** RECORDS SUPPLIED follows **

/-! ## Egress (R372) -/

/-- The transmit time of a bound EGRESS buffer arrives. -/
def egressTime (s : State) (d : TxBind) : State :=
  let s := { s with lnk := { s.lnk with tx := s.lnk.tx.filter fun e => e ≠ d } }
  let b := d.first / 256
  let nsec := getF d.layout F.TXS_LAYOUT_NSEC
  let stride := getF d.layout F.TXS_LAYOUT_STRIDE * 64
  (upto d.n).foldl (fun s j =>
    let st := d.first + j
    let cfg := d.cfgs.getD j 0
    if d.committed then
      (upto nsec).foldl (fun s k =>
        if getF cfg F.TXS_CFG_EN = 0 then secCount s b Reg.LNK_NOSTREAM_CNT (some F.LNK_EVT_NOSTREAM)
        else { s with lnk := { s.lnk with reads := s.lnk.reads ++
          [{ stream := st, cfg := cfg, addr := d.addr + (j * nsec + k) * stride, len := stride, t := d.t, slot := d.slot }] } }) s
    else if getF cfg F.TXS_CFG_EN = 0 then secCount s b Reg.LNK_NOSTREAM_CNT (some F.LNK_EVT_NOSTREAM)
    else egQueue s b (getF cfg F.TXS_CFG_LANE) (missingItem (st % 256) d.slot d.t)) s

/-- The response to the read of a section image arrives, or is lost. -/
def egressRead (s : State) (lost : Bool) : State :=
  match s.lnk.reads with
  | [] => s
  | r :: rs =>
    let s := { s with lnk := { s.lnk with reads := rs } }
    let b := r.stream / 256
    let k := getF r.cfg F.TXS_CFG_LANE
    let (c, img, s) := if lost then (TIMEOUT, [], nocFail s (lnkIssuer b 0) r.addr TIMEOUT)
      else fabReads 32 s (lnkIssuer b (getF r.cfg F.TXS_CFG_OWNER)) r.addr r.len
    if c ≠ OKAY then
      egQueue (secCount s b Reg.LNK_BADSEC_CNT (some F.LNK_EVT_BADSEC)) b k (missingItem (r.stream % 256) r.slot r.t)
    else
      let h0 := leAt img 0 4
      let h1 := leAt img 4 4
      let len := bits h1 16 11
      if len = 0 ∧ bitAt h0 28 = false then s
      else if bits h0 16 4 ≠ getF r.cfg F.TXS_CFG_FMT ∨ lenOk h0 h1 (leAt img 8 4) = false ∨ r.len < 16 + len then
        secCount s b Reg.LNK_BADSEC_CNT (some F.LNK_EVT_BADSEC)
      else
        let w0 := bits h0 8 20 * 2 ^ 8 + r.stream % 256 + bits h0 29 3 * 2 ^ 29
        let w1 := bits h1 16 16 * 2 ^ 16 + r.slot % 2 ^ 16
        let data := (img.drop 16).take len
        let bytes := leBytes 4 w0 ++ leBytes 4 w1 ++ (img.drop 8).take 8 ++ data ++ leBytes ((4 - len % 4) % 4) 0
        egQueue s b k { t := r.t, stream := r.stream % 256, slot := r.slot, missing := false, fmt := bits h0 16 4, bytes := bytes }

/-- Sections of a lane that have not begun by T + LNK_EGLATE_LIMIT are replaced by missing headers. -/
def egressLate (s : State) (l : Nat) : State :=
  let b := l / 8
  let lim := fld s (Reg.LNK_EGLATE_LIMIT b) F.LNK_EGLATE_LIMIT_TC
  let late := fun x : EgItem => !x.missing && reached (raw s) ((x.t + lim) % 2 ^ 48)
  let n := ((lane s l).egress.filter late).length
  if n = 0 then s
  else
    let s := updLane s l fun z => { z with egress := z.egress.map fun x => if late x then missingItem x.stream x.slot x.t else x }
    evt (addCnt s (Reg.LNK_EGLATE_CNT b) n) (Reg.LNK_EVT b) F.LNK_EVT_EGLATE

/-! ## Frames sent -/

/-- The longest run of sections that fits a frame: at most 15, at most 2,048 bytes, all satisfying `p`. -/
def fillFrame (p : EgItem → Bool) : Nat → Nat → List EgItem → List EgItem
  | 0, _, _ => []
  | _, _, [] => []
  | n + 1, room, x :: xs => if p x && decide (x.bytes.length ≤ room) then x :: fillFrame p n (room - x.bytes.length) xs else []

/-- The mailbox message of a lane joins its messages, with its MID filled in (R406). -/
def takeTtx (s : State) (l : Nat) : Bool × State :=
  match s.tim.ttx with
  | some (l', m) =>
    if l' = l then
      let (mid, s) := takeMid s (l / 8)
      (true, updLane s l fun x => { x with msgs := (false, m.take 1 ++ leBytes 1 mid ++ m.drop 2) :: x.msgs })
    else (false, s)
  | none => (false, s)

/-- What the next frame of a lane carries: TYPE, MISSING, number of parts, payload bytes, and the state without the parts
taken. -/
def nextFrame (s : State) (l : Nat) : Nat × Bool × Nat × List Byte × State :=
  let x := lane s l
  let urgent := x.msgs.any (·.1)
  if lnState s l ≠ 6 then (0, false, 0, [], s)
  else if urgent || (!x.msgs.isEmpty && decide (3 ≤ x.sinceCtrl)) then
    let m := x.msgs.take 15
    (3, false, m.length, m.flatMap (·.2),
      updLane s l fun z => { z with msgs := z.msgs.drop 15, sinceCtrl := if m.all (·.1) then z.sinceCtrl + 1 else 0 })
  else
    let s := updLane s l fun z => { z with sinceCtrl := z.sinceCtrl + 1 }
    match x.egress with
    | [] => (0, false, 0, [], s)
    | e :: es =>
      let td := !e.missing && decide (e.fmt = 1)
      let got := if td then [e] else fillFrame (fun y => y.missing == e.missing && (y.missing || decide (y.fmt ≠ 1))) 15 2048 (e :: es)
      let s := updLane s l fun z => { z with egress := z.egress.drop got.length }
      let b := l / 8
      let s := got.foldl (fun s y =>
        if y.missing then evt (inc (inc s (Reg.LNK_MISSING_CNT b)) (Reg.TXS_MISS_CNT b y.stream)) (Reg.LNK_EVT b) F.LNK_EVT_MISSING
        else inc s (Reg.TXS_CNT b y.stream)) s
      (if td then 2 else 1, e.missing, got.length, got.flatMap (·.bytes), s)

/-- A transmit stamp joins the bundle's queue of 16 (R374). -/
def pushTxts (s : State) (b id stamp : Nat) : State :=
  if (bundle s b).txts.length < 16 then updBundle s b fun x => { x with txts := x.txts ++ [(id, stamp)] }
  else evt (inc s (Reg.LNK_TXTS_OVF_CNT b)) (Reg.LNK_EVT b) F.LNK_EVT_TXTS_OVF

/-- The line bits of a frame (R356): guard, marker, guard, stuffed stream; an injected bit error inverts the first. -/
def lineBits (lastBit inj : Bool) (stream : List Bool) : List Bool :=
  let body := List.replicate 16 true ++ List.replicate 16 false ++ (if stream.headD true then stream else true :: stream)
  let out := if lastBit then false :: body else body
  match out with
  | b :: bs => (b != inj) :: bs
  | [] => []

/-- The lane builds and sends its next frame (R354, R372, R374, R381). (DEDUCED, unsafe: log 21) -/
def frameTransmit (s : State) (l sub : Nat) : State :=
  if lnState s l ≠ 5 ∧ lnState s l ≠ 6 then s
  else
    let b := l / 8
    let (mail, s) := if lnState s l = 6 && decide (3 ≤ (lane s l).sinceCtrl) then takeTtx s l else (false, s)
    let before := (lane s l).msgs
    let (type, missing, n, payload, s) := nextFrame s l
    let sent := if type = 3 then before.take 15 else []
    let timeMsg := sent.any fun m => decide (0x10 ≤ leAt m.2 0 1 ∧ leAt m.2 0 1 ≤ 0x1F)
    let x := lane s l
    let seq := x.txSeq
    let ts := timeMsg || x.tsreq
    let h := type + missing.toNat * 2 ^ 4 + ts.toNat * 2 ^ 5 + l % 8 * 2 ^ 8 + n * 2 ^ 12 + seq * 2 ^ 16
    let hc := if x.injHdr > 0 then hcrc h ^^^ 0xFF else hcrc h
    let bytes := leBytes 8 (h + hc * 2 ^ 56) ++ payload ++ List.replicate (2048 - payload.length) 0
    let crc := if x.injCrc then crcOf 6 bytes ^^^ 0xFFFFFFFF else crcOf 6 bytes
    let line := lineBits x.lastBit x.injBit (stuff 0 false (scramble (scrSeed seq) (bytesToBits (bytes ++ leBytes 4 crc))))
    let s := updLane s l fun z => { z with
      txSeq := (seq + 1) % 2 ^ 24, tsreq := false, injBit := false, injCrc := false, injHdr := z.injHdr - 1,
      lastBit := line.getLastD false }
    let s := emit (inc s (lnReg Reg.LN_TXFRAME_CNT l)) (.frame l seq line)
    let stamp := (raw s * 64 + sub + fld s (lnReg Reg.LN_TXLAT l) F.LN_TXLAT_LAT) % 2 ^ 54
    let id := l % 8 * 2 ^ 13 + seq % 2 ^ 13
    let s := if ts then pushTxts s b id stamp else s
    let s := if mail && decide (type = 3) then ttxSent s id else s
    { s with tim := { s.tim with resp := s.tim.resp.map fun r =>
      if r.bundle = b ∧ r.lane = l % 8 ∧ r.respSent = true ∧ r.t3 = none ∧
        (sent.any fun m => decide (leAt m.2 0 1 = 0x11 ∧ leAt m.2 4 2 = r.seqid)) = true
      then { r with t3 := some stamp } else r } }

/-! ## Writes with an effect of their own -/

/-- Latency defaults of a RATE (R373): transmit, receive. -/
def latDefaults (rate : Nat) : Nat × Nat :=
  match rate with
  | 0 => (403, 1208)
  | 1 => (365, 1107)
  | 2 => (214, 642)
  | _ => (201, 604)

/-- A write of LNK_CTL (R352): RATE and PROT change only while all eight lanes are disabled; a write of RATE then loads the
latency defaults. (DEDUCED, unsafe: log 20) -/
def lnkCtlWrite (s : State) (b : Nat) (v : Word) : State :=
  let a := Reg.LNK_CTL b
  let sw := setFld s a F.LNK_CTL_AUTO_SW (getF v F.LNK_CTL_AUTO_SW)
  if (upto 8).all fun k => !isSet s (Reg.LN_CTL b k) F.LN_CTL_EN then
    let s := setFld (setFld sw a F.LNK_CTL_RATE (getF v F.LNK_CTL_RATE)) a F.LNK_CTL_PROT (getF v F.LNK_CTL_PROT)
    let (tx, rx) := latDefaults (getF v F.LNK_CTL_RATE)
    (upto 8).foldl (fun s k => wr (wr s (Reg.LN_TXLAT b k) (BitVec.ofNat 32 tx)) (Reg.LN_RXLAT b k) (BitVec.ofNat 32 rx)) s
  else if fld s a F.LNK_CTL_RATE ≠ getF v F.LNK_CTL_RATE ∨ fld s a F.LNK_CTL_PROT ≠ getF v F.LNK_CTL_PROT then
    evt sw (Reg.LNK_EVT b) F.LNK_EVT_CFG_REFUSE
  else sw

** End of RECORDS SUPPLIED **

WORK REQUIRED: All that should appear in the response is the run of lines from the first line of the entries through the line containing "else if getF", copied exactly.

RESULT OF THIS EXERCISE:
/-! ## Egress (R372) -/

/-- The transmit time of a bound EGRESS buffer arrives. -/
def egressTime (s : State) (d : TxBind) : State :=
  let s := { s with lnk := { s.lnk with tx := s.lnk.tx.filter fun e => e ≠ d } }
  let b := d.first / 256
  let nsec := getF d.layout F.TXS_LAYOUT_NSEC
  let stride := getF d.layout F.TXS_LAYOUT_STRIDE * 64
  (upto d.n).foldl (fun s j =>
    let st := d.first + j
    let cfg := d.cfgs.getD j 0
    if d.committed then
      (upto nsec).foldl (fun s k =>
        if getF cfg F.TXS_CFG_EN = 0 then secCount s b Reg.LNK_NOSTREAM_CNT (some F.LNK_EVT_NOSTREAM)
        else { s with lnk := { s.lnk with reads := s.lnk.reads ++
          [{ stream := st, cfg := cfg, addr := d.addr + (j * nsec + k) * stride, len := stride, t := d.t, slot := d.slot }] } }) s
    else if getF cfg F.TXS_CFG_EN = 0 then secCount s b Reg.LNK_NOSTREAM_CNT (some F.LNK_EVT_NOSTREAM)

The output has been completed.